**AIM OF THE TASK**
Within the records below is a range that opens at the line with "(R149, R151). -/" and closes at the line with "def firvReads (coef". Return that range word for word, both ends included, and only that range.

**INFORMATION PROVIDED**

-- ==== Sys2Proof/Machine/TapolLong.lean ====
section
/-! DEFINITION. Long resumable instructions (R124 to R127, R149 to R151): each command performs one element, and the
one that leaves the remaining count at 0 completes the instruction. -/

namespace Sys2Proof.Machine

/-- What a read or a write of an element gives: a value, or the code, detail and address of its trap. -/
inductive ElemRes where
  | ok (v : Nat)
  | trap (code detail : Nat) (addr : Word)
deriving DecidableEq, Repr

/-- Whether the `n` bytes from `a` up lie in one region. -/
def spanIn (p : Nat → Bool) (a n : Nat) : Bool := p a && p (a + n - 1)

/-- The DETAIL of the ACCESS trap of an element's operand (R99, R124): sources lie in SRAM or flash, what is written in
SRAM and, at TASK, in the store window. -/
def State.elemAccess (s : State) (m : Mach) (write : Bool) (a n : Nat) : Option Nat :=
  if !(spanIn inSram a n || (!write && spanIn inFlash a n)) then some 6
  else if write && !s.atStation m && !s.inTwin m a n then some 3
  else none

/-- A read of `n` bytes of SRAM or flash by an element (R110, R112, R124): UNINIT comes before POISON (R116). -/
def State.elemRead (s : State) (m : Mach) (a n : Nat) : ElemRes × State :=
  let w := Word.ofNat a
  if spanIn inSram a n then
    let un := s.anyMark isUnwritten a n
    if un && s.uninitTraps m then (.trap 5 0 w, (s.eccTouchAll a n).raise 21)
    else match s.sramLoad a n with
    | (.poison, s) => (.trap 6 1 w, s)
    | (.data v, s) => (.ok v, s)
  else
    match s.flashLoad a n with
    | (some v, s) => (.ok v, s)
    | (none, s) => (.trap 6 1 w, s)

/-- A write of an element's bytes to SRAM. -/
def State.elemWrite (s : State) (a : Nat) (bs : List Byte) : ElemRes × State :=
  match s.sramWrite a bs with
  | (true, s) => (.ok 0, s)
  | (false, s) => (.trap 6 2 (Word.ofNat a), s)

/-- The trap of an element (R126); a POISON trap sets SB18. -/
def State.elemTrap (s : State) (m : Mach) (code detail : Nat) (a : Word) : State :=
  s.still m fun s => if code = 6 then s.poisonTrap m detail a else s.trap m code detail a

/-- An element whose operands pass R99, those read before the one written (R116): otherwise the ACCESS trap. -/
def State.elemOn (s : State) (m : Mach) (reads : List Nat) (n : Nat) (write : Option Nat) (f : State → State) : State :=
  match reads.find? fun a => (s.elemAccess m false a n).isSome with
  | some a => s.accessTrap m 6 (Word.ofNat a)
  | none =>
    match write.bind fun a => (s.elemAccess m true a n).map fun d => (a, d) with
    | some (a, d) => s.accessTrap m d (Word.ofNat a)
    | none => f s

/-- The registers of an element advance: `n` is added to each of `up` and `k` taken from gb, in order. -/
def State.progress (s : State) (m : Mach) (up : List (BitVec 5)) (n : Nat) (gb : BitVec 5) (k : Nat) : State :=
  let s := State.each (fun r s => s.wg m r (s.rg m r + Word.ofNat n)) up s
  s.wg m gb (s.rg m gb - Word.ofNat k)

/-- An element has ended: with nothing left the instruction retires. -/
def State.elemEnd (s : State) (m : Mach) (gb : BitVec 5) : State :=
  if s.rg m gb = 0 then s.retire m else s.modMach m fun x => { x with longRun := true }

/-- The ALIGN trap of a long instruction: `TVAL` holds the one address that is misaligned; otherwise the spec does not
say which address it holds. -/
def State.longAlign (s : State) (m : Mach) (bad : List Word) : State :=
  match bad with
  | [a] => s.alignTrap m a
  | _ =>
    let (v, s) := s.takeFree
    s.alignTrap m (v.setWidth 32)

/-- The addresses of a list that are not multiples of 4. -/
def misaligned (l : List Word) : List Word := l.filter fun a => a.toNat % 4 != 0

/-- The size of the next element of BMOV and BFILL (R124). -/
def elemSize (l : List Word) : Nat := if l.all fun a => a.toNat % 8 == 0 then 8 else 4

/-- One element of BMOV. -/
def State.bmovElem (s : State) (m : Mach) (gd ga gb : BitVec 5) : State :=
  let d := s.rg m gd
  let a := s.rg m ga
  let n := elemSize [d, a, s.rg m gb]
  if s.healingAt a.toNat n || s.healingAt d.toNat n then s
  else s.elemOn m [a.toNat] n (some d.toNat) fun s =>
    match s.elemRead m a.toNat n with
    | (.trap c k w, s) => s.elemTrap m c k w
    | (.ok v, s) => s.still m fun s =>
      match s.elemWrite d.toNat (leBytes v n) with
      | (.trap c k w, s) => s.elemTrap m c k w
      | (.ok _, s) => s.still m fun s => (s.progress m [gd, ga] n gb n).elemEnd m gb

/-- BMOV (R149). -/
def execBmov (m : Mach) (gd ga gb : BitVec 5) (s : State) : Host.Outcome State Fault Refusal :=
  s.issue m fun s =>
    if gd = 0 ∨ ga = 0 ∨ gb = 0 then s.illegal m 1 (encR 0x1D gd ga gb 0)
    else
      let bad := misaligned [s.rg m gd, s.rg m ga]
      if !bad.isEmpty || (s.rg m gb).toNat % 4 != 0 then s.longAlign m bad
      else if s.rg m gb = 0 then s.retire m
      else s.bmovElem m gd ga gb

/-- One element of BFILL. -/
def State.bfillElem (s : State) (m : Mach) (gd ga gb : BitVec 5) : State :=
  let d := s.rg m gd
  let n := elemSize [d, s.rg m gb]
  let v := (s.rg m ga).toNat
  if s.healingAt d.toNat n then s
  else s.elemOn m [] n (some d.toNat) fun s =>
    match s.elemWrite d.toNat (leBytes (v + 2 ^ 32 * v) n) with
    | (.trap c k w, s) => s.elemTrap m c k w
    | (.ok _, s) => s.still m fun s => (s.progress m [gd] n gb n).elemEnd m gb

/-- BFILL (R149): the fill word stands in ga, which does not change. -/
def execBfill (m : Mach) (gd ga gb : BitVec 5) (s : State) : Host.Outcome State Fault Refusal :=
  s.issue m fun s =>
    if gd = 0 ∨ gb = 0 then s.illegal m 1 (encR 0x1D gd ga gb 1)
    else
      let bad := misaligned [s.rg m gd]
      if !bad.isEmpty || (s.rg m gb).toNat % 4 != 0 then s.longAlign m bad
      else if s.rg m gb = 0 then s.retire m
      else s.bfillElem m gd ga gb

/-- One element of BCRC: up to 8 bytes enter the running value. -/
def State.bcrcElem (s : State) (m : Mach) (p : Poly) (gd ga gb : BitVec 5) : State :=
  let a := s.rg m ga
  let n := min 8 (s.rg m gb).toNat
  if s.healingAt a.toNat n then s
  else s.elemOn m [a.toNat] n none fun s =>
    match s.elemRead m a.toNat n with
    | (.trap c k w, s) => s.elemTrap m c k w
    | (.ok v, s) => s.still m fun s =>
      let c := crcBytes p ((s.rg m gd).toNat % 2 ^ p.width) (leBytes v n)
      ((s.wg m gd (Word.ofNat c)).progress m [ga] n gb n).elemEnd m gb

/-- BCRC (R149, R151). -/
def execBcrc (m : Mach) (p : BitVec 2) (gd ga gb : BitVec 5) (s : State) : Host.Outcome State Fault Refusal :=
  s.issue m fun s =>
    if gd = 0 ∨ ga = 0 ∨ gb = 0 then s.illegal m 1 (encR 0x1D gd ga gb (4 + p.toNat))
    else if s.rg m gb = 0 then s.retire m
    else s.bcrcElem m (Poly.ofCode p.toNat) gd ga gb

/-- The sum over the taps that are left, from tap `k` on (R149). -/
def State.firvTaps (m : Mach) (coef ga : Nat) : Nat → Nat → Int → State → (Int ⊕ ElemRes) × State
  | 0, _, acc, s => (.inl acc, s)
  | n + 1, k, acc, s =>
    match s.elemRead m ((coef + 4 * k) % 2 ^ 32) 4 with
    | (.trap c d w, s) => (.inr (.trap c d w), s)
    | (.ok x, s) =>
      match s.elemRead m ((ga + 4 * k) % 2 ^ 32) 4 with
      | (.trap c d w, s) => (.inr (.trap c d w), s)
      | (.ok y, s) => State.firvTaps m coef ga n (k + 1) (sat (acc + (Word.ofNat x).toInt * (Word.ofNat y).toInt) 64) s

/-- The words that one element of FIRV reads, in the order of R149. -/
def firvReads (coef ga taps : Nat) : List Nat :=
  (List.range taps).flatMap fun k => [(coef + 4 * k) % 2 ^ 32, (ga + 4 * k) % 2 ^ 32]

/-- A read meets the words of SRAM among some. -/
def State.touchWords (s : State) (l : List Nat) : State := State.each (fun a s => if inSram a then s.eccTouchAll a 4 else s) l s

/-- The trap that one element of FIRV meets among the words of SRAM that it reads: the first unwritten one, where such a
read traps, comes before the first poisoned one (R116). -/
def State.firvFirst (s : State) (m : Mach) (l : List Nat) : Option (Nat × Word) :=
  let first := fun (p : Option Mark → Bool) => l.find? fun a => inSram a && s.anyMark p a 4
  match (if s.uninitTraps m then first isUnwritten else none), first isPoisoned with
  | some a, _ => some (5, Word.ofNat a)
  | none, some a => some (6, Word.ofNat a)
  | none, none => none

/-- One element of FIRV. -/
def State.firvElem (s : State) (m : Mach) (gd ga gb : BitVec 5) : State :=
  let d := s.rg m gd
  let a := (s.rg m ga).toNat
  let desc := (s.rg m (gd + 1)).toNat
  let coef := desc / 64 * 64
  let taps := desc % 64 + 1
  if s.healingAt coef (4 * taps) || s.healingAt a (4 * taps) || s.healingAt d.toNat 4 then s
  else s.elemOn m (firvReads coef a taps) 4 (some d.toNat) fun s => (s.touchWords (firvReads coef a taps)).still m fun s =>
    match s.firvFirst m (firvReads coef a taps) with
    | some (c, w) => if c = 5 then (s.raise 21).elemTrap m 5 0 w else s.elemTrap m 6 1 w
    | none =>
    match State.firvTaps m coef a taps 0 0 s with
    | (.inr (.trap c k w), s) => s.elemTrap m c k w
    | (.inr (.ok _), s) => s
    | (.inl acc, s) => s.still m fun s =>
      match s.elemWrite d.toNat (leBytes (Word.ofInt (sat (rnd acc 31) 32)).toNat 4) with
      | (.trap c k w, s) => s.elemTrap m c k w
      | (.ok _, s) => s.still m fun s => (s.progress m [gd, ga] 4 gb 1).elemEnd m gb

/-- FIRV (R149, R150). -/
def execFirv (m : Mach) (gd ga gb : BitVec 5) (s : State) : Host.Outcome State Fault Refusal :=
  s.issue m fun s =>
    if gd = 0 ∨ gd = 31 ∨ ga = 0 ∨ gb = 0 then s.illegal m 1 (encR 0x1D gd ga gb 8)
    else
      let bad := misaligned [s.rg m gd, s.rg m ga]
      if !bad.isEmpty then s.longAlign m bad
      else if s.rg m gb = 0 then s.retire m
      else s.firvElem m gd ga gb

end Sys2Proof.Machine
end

**ANSWER SPACE**
/-- BCRC (R149, R151). -/
def execBcrc (m : Mach) (p : BitVec 2) (gd ga gb : BitVec 5) (s : State) : Host.Outcome State Fault Refusal :=
  s.issue m fun s =>
    if gd = 0 ∨ ga = 0 ∨ gb = 0 then s.illegal m 1 (encR 0x1D gd ga gb (4 + p.toNat))
    else if s.rg m gb = 0 then s.retire m
    else s.bcrcElem m (Poly.ofCode p.toNat) gd ga gb

/-- The sum over the taps that are left, from tap `k` on (R149). -/
def State.firvTaps (m : Mach) (coef ga : Nat) : Nat → Nat → Int → State → (Int ⊕ ElemRes) × State
  | 0, _, acc, s => (.inl acc, s)
  | n + 1, k, acc, s =>
    match s.elemRead m ((coef + 4 * k) % 2 ^ 32) 4 with
    | (.trap c d w, s) => (.inr (.trap c d w), s)
    | (.ok x, s) =>
      match s.elemRead m ((ga + 4 * k) % 2 ^ 32) 4 with
      | (.trap c d w, s) => (.inr (.trap c d w), s)
      | (.ok y, s) => State.firvTaps m coef ga n (k + 1) (sat (acc + (Word.ofNat x).toInt * (Word.ofNat y).toInt) 64) s

/-- The words that one element of FIRV reads, in the order of R149. -/
def firvReads (coef ga taps : Nat) : List Nat :=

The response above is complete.